XCP-ng
    • Categories
    • Recent
    • Tags
    • Popular
    • Users
    • Groups
    • Register
    • Login

    XO server loses pool and hosts momentarily, timeout error

    Scheduled Pinned Locked Moved Management
    24 Posts 5 Posters 1.8k Views 3 Watching
    Loading More Posts
    • Oldest to Newest
    • Newest to Oldest
    • Most Votes
    Reply
    • Reply as topic
    Log in to reply
    This topic has been deleted. Only users with topic management privileges can see it.
    • F Offline
      felibb
      last edited by

      Same issue with the latest commit. Hunting for a commit that may or may not work is a wild goose chase, I don't really have the time for this, especially since I agree it is hard to tell, and XCP-ng can easily be the culprit here, hope I didn't imply that XO has to be at fault. I just didn't see any errors in /var/log/xensource.log, but maybe I wasn't looking in the right place. I was more hoping for some debugging hints I didn't think of myself.

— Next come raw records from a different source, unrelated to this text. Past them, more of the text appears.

/-- The frame of a scalar result and of a scratchpad store: every other thread, every other register, every predicate and vector register,
the claim, the far requests, the scratchpad outside the stored bytes, device memory and everything outside the cores stay as they were.
The model's own choices here: assumption 26. -/
def Obligations.ScalarResultAndStoreFrames : Prop :=
  ∀ (s : State) (c : CoreId) (t : ThreadId) (d : Nat) (v : W64) (off : Nat) (bs : List Byte),
    let x := s.thread c t
    (let u := s.wroteS c t d v;
      (u.thread c t).sreg d = (if d = 0 then 0 else v) ∧ (u.thread c t).pc = x.pc + 8 ∧
      (∀ r, r ≠ d → (u.thread c t).sreg r = x.sreg r) ∧ (∀ r, (u.thread c t).preg r = x.preg r) ∧
      (∀ r, (u.thread c t).vreg r = x.vreg r) ∧ (∀ w, w ≠ t.val → u.thread c w = s.thread c w) ∧
      (∀ e, e ≠ c.val → u.core e = s.core e) ∧ (u.core c).sp = (s.core c).sp ∧ (u.core c).far = (s.core c).far ∧
      (u.core c).claim = (s.core c).claim ∧ u = { s with cores := u.cores }) ∧
    (let u := (s.writeSp c x off bs).retire c t;
      (u.core c).readSp (x.phys off) bs.length = bs ∧
      (∀ a, a < x.phys off ∨ x.phys off + bs.length ≤ a → Tab.get (u.core c).sp 0 a = Tab.get (s.core c).sp 0 a) ∧
      (∀ r, (u.thread c t).sreg r = x.sreg r) ∧ (∀ w, w ≠ t.val → u.thread c w = s.thread c w) ∧
      (∀ e, e ≠ c.val → u.core e = s.core e) ∧ u = { s with cores := u.cores })

/-! ## Far requests at the requester and at their home (chapters 04, 05) -/

/-- R102, R103, R125, R140, R166–R168: a free slot goes round-robin to the threads' oldest request that may take one or to a stream
engine; a walk that ends at an allowed leaf caches it, and one that ends at no allowed leaf or meets a bad table line gives its request
the fault; the data of a load reaches its register and an atomic's old value its register, and the request is gone from its slot; nothing
of device memory changes. The model's own choices here: assumptions 38, 123 and 141. -/
def Obligations.FarRequestsComplete : Prop :=
  ∀ (s : State) (c : CoreId),
    let k := s.core c
    (let turn := (List.range 9).map (fun i => (k.lastReq + 1 + i) % 9)
      let wants (q : Nat) : Bool := if q = 0 then (s.threadWants c).isSome else s.engineWants c (q - 1)
      (∀ r : FarReq, turn.find? wants = some 0 → s.threadWants c = some r →
        exec (.farSlotGrant c) s = .next ((s.setCore c { k with lastReq := 0 }).modReq c r.id (fun r => { r with stage := .slotted }))) ∧
      (∀ e : EngId, turn.find? wants = some (e.val + 1) →
        ∃ u : State, exec (.farSlotGrant c) s = .next u ∧ u = { s with cores := u.cores } ∧ (u.core c).lastReq = e.val + 1 ∧
          ((u.core c).eng e).granted = true ∧ ((u.core c).eng e).queue = (k.eng e).queue ∧ (u.core c).far = k.far)) ∧
    (∀ (id : Nat) (r : FarReq) (p : Page), k.req id = some r → r.stage = .walking → s.isLocal r.addr = true →
      s.pageAt (localOf r.addr) = some p → s.useLocal r.ctx (localOf r.addr) r.writes = 0 →
      exec (.translationWalkComplete c ⟨id, false⟩) s = .next
        ((s.setCore c (k.cacheLeaf (pageKey p.base))).modReq c id (fun r => { r with stage := .slotted }))) ∧
    (∀ (id : Nat) (r : FarReq), k.req id = some r → r.stage = .walking → s.isLocal r.addr = true →
      (∀ code : Nat, s.useLocal r.ctx (localOf r.addr) r.writes = code → code ≠ 0 →
        ∃ u : State, exec (.translationWalkComplete c ⟨id, false⟩) s = .next u ∧
          ((u.core c).req id).map FarReq.stage = some (.served [] code)) ∧
      (∃ u : State, exec (.translationWalkComplete c ⟨id, true⟩) s = .next u ∧
        ((u.core c).req id).map FarReq.stage = some (.served [] 0x07) ∧
        u.obj (objKey 0x2400 0x12) = min (s.obj (objKey 0x2400 0x12) + 1) (objMax (objKey 0x2400 0x12)))) ∧
    (∀ (id : Nat) (r : FarReq) (data : List Byte), k.req id = some r → r.stage = .served data 0 → r.discard = false →
      (r.kind = .ld → ∃ u : State, exec (.farLoadReturn c id) s = .next u ∧
        (u.thread c r.thread).sreg r.dest = (if r.dest = 0 then 0 else BitVec.ofNat 64 (leNat data)) ∧
        (u.core c).req id = none ∧ u.mem = s.mem) ∧
      (r.kind = .vld → ∃ u : State, exec (.farLoadReturn c id) s = .next u ∧
        (u.thread c r.thread).vreg r.dest = maskV r.mask (ofVBytes data) ((s.thread c r.thread).vreg r.dest) ∧
        (u.core c).req id = none ∧ u.mem = s.mem) ∧
      (r.kind = .st ∨ r.kind = .vst → exec (.farStoreAck c id) s = .next (s.dropReq c id)) ∧
      (∀ (op : Nat) (b e : W64), r.kind = .amo op b e → ∃ u : State, exec (.farStoreAck c id) s = .next u ∧
        (u.thread c r.thread).sreg r.dest = (if r.dest = 0 then 0 else BitVec.ofNat 64 (leNat data)) ∧
        (u.core c).req id = none ∧ u.mem = s.mem))

/-- R136, R138, R140: a request that reaches its local home, by a leaf its core has cached and that R167 allows, to sectors that can be
served there, reads, writes or atomically replaces exactly the bytes it names (stated with no page whose free waits for its requests). The
model's own choices here: assumptions 91 and 118. -/
def Obligations.HomeServesRequests : Prop :=
  ∀ (s : State) (c : CoreId) (id : Nat) (r : FarReq) (p : Page),
    let a := localOf r.addr
    (s.core c).req id = some r → r.stage = .slotted → s.isLocal r.addr = true → (s.core c).heldBy r false = false →
    s.windowOf a = none → s.cachedLeaf c a = some p → s.useLocal r.ctx a r.writes = 0 → p.direct = false → p.lost = false →
    poisonedIn s.poison a 8 = false → s.keeper.dying = [] →
    (r.kind = .ld → s.sealedEpoch r.ctx r.addr = none → s.homeOf p a 8 0 [] = .ready →
      ∃ u : State, exec (.homeRead c id false none) s = .next u ∧ u.mem = s.mem ∧
        ((u.core c).req id).map FarReq.stage = some (.served (s.readMem a 8) 0)) ∧
    (r.kind = .st → s.homeOf p a 8 1 [] = .ready → r.data.length = 8 →
      ∃ u : State, exec (.homeWrite c ⟨id, none⟩) s = .next u ∧ u.readMem a 8 = r.data ∧
        (∀ b, b < a ∨ a + 8 ≤ b → Tab.get u.mem 0 b = Tab.get s.mem 0 b) ∧
        ((u.core c).req id).map FarReq.stage = some (.served [] 0)) ∧
    (∀ (op : Nat) (b e : W64), r.kind = .amo op b e → s.homeOf p a 8 1 [] = .ready →
      let old := BitVec.ofNat 64 (leNat (s.readMem a 8))
      ∃ u : State, exec (.homeAtomic c id none) s = .next u ∧ u.readMem a 8 = leBytes 8 (amoResult op old b e).toNat ∧
        (∀ b, b < a ∨ a + 8 ≤ b → Tab.get u.mem 0 b = Tab.get s.mem 0 b) ∧
        ((u.core c).req id).map FarReq.stage = some (.served (leBytes 8 old.toNat) 0))

/-- R142, R143, R147, R149, R189: a fill closes its miss and makes the filled sectors valid; a waiting miss opens one when it tries again;
a dead hint drops a line of a class X page, a prefetch hint opens a fill with no waiter, and the sweep drops the remote lines whose epoch
is not their region's. The model's own choices here: assumptions 36, 91 and 117. -/
def Obligations.DeckMissesFillsAndHints : Prop :=
  ∀ (s : State),
    (∀ (col : ColId) (line : Nat) (m : Mshr), (s.col col).mshrs.find? (fun m => m.line == line && !m.remote) = some m →
      ∃ u : State, exec (.fillReturn col line []) s = .next u ∧
        (u.col col).mshrs = (s.col col).mshrs.filter (fun m => !(m.line == line && m.remote == false)) ∧
        (u.col col).freeMshr = (s.col col).freeMshr + 1 ∧
        (m.waiters = [] → s.fabric.waiting = [] → s.host.posted = [] → u.mem = s.mem) ∧
        (m.waiters = [] → s.fabric.waiting = [] → s.host.posted = [] → m.install = true → (s.localLine col (line * 4096)).bank < 68 →
          Tab.get (s.col col).draining 0xFF (s.localLine col (line * 4096)).bank = 0xFF → ((u.col col).line? line false).map (fun l => covers l.valid m.need) = some true)) ∧
    (∀ (col : ColId) (c : CoreId) (id : Nat) (r : FarReq) (p : Page),
      let a := localOf r.addr
      (s.col col).retry = [(c.val, id)] → (s.core c).req id = some r → r.stage = .slotted → r.kind = .ld → s.isLocal r.addr = true →
      (s.core c).heldBy r false = false → s.windowOf a = none → s.cachedLeaf c a = some p → s.useLocal r.ctx a false = 0 →
      s.sealedEpoch r.ctx r.addr = none → p.direct = false → s.homeOf p a 8 0 [] = .miss col → (s.col col).mshrs = [] →
      (s.col col).freeMshr ≠ 0 → (s.col col).held = false →
      ∃ u : State, exec (.missRetry col) s = .next u ∧ (u.col col).retry = [] ∧
        ((u.core c).req id).map FarReq.stage = some (.missing col (a / 4096)) ∧
        (u.col col).mshrs = [{ line := a / 4096, need := fillBits a 8 (s.depthOf col), waiters := [(c.val, id)] }] ∧ u.mem = s.mem) ∧
    (∀ (c : CoreId) (ctx : Nat) (addr : W64) (p : Page),
      let a := localOf addr
      (s.core c).hints.elem (true, ctx, addr, 4096) = true → s.isLocal addr = true → a % 4096 = 0 → s.pageAt a = some p →
      s.useLocal ctx a false = 0 → (s.col (p.homeCol a)).mshrs = [] → p.cls = 4 →
      ∃ u : State, exec (.deadHint c ctx addr 4096) s = .next u ∧
        (∀ b, Tab.get u.mem 0 b = if a ≤ b ∧ b < a + 4096 then 0 else Tab.get s.mem 0 b) ∧
        Tab.get u.keeper.pages none (pageKey p.base) = some (p.setDead a true) ∧
        (u.core c).hints = (s.core c).hints.erase (true, ctx, addr, 4096)) ∧
    (∀ (c : CoreId) (ctx : Nat) (addr : W64) (p : Page),
      let a := localOf addr
      let k := s.col (p.homeCol a)
      (s.core c).hints.elem (false, ctx, addr, 4096) = true → s.isLocal addr = true → a % 4096 = 0 → s.pageAt a = some p →
      p.base ≤ a → a + 4096 ≤ p.base + p.bytes →
      s.allPages.filter (fun p => decide (p.base < a + 4096) && decide (a < p.base + p.bytes) && s.useLocal ctx p.base false == 0) = [p] →
      p.loc = 0 → p.cls ≠ 2 → p.cls ≠ 3 → p.direct = false → s.depthOf (p.homeCol a) ≠ 0 → k.line? (a / 4096) false = none →
      k.mshrs = [] → k.freeMshr ≠ 0 → k.held = false →
      ∃ u : State, exec (.pfHint c ctx addr 4096) s = .next u ∧
        (u.col (p.homeCol a)).mshrs = [{ line := a / 4096, need := fillBits a 1 (s.depthOf (p.homeCol a)) }] ∧
        (u.col (p.homeCol a)).freeMshr = k.freeMshr - 1 ∧ u.mem = s.mem) ∧
    (∃ u : State, exec .staleLineSweep s = .next u ∧ u = { s with cols := u.cols } ∧
      ∀ col, (u.col col).lines = (s.col col).lines.filter (fun l =>
        !l.remote || (match s.remoteOf (l.line * 4096) with | some t => t.epoch == l.epoch | none => false)))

      1 Reply Last reply Reply Quote 0
      • olivierlambertO Offline
        olivierlambert Vates 🪐 Co-Founder CEO
        last edited by

        Sadly, since we can't reproduce, that would be very helpful if you had time to try few other commits and see if the behavior change or not. We have some potential ideas on what could cause this, so trying with a commit before we swapped to "undici" as HTTP lib could be helpful. @julien-f might provide some commits to test 🙂

        1 Reply Last reply Reply Quote 0
        • F Offline
          felibb
          last edited by felibb

          Okay, tried a few at random and narrowed it down to this:

          • 0ccfd4b / 2024.03.14: has timeouts
          • 18dea2f / 2024.02.08: does not have timeouts

          These two have about 100 commits between them. Any suggestions on how to narrow it down further?

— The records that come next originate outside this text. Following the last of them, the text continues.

theorem meets_WeightsAndMatrixIssue (h : Obligations.WeightsAndMatrixIssue) :
    type_of% ((h (held {}) 0 0).1 { fw := 0x01, pr := true, wt := 2 } (by decide) (by decide) (by decide) (by decide)) ∧
    type_of% ((h (held {}) 0 0).1 { fw := 0x0D, wt := 3 } (by decide) (by decide) (by decide) (by decide)) ∧
    type_of% (((h (held { wts := [(0, { loaded := true, fmt := 4 })] }) 0 0).2.1 { fa := 4, ow := true } (by decide) (by decide) (by decide) (by decide)).1 (by decide)) ∧
    type_of% (((h (held { wts := [(0, { loaded := true, fmt := 14, pr := true }), (1, { loaded := true, fmt := 14, pr := true })] }) 0 0).2.1 { fa := 14, ow := true, pa := true, set := 7 } (by decide) (by decide) (by decide) (by decide)).2 (by decide)) ∧
    type_of% ((h (held { mcfg := 0x0000800000000000 }) 0 0).2.2 { a := 0, b := 0 } (by decide) (by decide) (by decide) (by decide) (by decide) (by decide) (by decide) (by decide) (by decide) (by decide) rfl) :=
  ⟨(h (held {}) 0 0).1 { fw := 0x01, pr := true, wt := 2 } (by decide) (by decide) (by decide) (by decide),
    (h (held {}) 0 0).1 { fw := 0x0D, wt := 3 } (by decide) (by decide) (by decide) (by decide),
    ((h (held { wts := [(0, { loaded := true, fmt := 4 })] }) 0 0).2.1 { fa := 4, ow := true } (by decide) (by decide) (by decide) (by decide)).1 (by decide),
    ((h (held { wts := [(0, { loaded := true, fmt := 14, pr := true }), (1, { loaded := true, fmt := 14, pr := true })] }) 0 0).2.1 { fa := 14, ow := true, pa := true, set := 7 } (by decide) (by decide) (by decide) (by decide)).2 (by decide),
    (h (held { mcfg := 0x0000800000000000 }) 0 0).2.2 { a := 0, b := 0 } (by decide) (by decide) (by decide) (by decide) (by decide) (by decide) (by decide) (by decide) (by decide) (by decide) rfl⟩

theorem meets_MatrixResultsReachTheirSets (h : Obligations.MatrixResultsReachTheirSets) :
    type_of% (((h (held { mmaQ := [{ set := 1, ow := true, sums := [] }] }) 0).1 _ _ rfl (by decide)).2 (by decide)) ∧
    type_of% (((h (held { mcfg := 0x200000200, mmaQ := [{ set := 1, ow := true, sums := [] }] }) 0).1 _ _ rfl (by decide)).1 (by decide) rfl) ∧
    type_of% ((h (held { sideQ := [{ set := 1 }, { set := 2 }] }) 0).2 1 (by decide) rfl (by decide)) :=
  ⟨((h (held { mmaQ := [{ set := 1, ow := true, sums := [] }] }) 0).1 _ _ rfl (by decide)).2 (by decide),
    ((h (held { mcfg := 0x200000200, mmaQ := [{ set := 1, ow := true, sums := [] }] }) 0).1 _ _ rfl (by decide)).1 (by decide) rfl,
    (h (held { sideQ := [{ set := 1 }, { set := 2 }] }) 0).2 1 (by decide) rfl (by decide)⟩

          1 Reply Last reply Reply Quote 0
          • olivierlambertO Offline
            olivierlambert Vates 🪐 Co-Founder CEO
            last edited by

            git bisect between those 2 commits could be your friend 🙂 @julien-f explained it here: https://xcp-ng.org/forum/post/58981

            1 Reply Last reply Reply Quote 0
            • F Offline
              felibb
              last edited by

              @olivierlambert thanks for the tip. Looks like bfb8d3b29e4f9531dda368f6624652479682b69d is the culprit, and the comment mentions "http-request-plus → undici" which seems like what you referred to above. Some earlier commits had weird glitches like not displaying any VMs / any storage, but they did not time out.

              A 1 Reply Last reply Reply Quote 1
              • A Offline
                Andrew Top contributor @felibb
                last edited by

                @felibb There were some issues with undici that were resolved in a later commit 0794a63 (early April). It might be worth trying after that fix too.

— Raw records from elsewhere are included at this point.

-- ==== Sys2Proof/Decode.lean ====
section
/-! DEFINITION. Decoding of command words, total on all 2^32 words, and the encoder written from the same tables
(30_encoding.md R81, R82, R85, R87, R88). -/

namespace Sys2Proof

/-- Why a word is illegal (30_encoding.md R88): each of the two is ILLEGAL_CMD for CORE. -/
inductive DecodeError where
  /-- The OPC value is not in 30_encoding.md R85. -/
  | unassignedOpcode (opc : Byte)
  /-- The OPC value is assigned, and a reserved bit of its format is not zero (30_encoding.md R82). -/
  | reservedBits (opc : Byte)
  deriving DecidableEq, Repr

/-! ### Fields of the command word (30_encoding.md R81, R83) -/

/-- OPC, bits 31:24. -/
def opcField (w : Word) : Byte := w.extractLsb' 24 8
/-- IMM8, bits 7:0. -/
def imm8Field (w : Word) : Byte := w.extractLsb' 0 8
/-- K, bits 10:8. -/
def kField (w : Word) : BitVec 3 := w.extractLsb' 8 3
/-- P, bit 11. -/
def pField (w : Word) : Bool := w.getLsbD 11

/-- The reserved bits of a format are the bits from this one up to bit 23 (30_encoding.md R82). -/
def Format.reservedFrom : Format → Nat
  | .N => 0
  | .I => 8
  | .K => 11
  | .KP => 12

/-- All reserved bits of the format are zero (30_encoding.md R82). -/
def reservedZero (f : Format) (w : Word) : Bool :=
  decide (w.toNat % 2 ^ 24 / 2 ^ f.reservedFrom = 0)

/-- A word whose opcode is assigned to `i`, of format `f`. -/
def checked (f : Format) (w : Word) (i : Instr) : Except DecodeError Instr :=
  if reservedZero f w then .ok i else .error (.reservedBits (opcField w))

/-- Decode a command word (30_encoding.md R85, R87, R88). -/
def decode (w : Word) : Except DecodeError Instr :=
  match (opcField w).toNat with
  | 0x00 => checked .N w .nop
  | 0x01 => checked .N w .keyclr
  | 0x02 => checked .I w (.keypush (imm8Field w))
  | 0x03 => checked .N w .seed
  | 0x04 => checked .N w .stepclr
  | 0x08 => checked .N w .next
  | 0x09 => checked .N w .ksbyte
  | 0x0A => checked .N w .ksxor
  | 0x10 => checked .N w .bsadv
  | 0x11 => checked .N w .blkfwd
  | 0x12 => checked .N w .blkinv
  | 0x18 => checked .N w .tsadv
  | 0x19 => checked .I w (.rot13 (imm8Field w))
  | 0x1A => checked .K w (.brotl (imm8Field w) (kField w))
  | 0x1B => checked .K w (.brotr (imm8Field w) (kField w))
  | 0x1C => checked .KP w (.xbenc (imm8Field w) (kField w) (pField w))
  | 0x1D => checked .KP w (.xbdec (imm8Field w) (kField w) (pField w))
  | 0x1E => checked .N w .xfenc
  | 0x1F => checked .N w .xfdec
  | 0x20 => checked .N w .encode
  | 0x21 => checked .N w .decode
  | _ => .error (.unassignedOpcode (opcField w))

/-! ### Encoding (30_encoding.md R81, R82, R85) -/

/-- The command word `OPC | 0 (12 bits) | P | K | IMM8` of 30_encoding.md R81. -/
def commandWord (opc : Byte) (p : Bool) (k : BitVec 3) (imm8 : Byte) : Word :=
  opc ++ (0#12 ++ (BitVec.ofBool p ++ (k ++ imm8)))

/-- The opcode of each command (30_encoding.md R85). -/
def opcodeOf : Instr → Byte
  | .nop => 0x00#8
  | .keyclr => 0x01#8
  | .keypush _ => 0x02#8
  | .seed => 0x03#8
  | .stepclr => 0x04#8
  | .next => 0x08#8
  | .ksbyte => 0x09#8
  | .ksxor => 0x0A#8
  | .bsadv => 0x10#8
  | .blkfwd => 0x11#8
  | .blkinv => 0x12#8
  | .tsadv => 0x18#8
  | .rot13 _ => 0x19#8
  | .brotl _ _ => 0x1A#8
  | .brotr _ _ => 0x1B#8
  | .xbenc _ _ _ => 0x1C#8
  | .xbdec _ _ _ => 0x1D#8
  | .xfenc => 0x1E#8
  | .xfdec => 0x1F#8
  | .encode => 0x20#8
  | .decode => 0x21#8

/-- The word of an instruction: unused fields are zero (30_encoding.md R82). -/
def encode (i : Instr) : Word :=
  match i with
  | .keypush imm8 | .rot13 imm8 => commandWord (opcodeOf i) false 0#3 imm8
  | .brotl imm8 k | .brotr imm8 k => commandWord (opcodeOf i) false k imm8
  | .xbenc imm8 k p | .xbdec imm8 k p => commandWord (opcodeOf i) p k imm8
  | .nop | .keyclr | .seed | .stepclr | .next | .ksbyte | .ksxor | .bsadv | .blkfwd | .blkinv
  | .tsadv | .xfenc | .xfdec | .encode | .decode => commandWord (opcodeOf i) false 0#3 0#8

/-! ### From a written command to its word (30_encoding.md R90) -/

/-- The instruction a written command stands for; `none` is the assembly error of 30_encoding.md R90. -/
def Command.toInstr (c : Command) : Option Instr :=
  if c.wf then
    let imm8 : Byte := BitVec.ofNat 8 (c.operands.getD 0 0)
    let k : BitVec 3 := BitVec.ofNat 3 (c.operands.getD 1 0)
    let p : Bool := c.operands.getD 2 0 == 1
    match c.mnemonic with
    | .NOP => some .nop
    | .KEYCLR => some .keyclr
    | .KEYPUSH => some (.keypush imm8)
    | .SEED => some .seed
    | .STEPCLR => some .stepclr
    | .NEXT => some .next
    | .KSBYTE => some .ksbyte
    | .KSXOR => some .ksxor
    | .BSADV => some .bsadv
    | .BLKFWD => some .blkfwd
    | .BLKINV => some .blkinv
    | .TSADV => some .tsadv
    | .ROT13 => some (.rot13 imm8)
    | .BROTL => some (.brotl imm8 k)
    | .BROTR => some (.brotr imm8 k)
    | .XBENC => some (.xbenc imm8 k p)
    | .XBDEC => some (.xbdec imm8 k p)
    | .XFENC => some .xfenc
    | .XFDEC => some .xfdec
    | .ENCODE => some .encode
    | .DECODE => some .decode
  else none

/-- The command word of a written command; `none` is an assembly error (30_encoding.md R90). -/
def Command.assemble (c : Command) : Option Word := c.toInstr.map encode

/-! ### The opcode table's words -/

/-- A word of the opcode table as CORE receives it: the low `nbits` bits of `w`, the bits above them zero. A command
word is one 32-bit value written to CMD (30_encoding.md R80), so its bits are numbered as the table numbers them. -/
def tableWord (nbits w : Nat) : Word := BitVec.ofNat 32 (w % 2 ^ nbits)

/-- The instruction the decoder reads from a word of spec/opcode_table.json (log 14). -/
def decodeTableWord (nbits w : Nat) : Option Instr := (decode (tableWord nbits w)).toOption

end Sys2Proof
end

                F 1 Reply Last reply Reply Quote 0
                • olivierlambertO Offline
                  olivierlambert Vates 🪐 Co-Founder CEO
                  last edited by

                  Thanks @felibb for the feedback, this will indeed be helpful for @julien-f to track it. It's weird we can't reproduce it here, but at last we now know it comes from undici.

                  The main question is why it happens to you and few people and not everyone else.

                  1. Can you try to use XOA in latest release channel in the same environment and see if you also have the issue?
                  2. Is your XO far away from the pool in terms of network latency?
                  3. Your OS is Debian 11, IDK if that could cause the problem (XOA is on Debian 12).

                  At least, let's see for 1: that should help us to determine if it's related to your environment OR something in XO's code with your environment

                  1 Reply Last reply Reply Quote 0
                  • julien-fJ Offline
                    julien-f Vates 🪐 Co-Founder XO Team @felibb
                    last edited by

                    @felibb We've been unable to reproduce so far, I'm waiting for someone else confirmation before attempting to fix it on master.

                    If you can, please test the xen-api-blocking branch and let me know if that helps.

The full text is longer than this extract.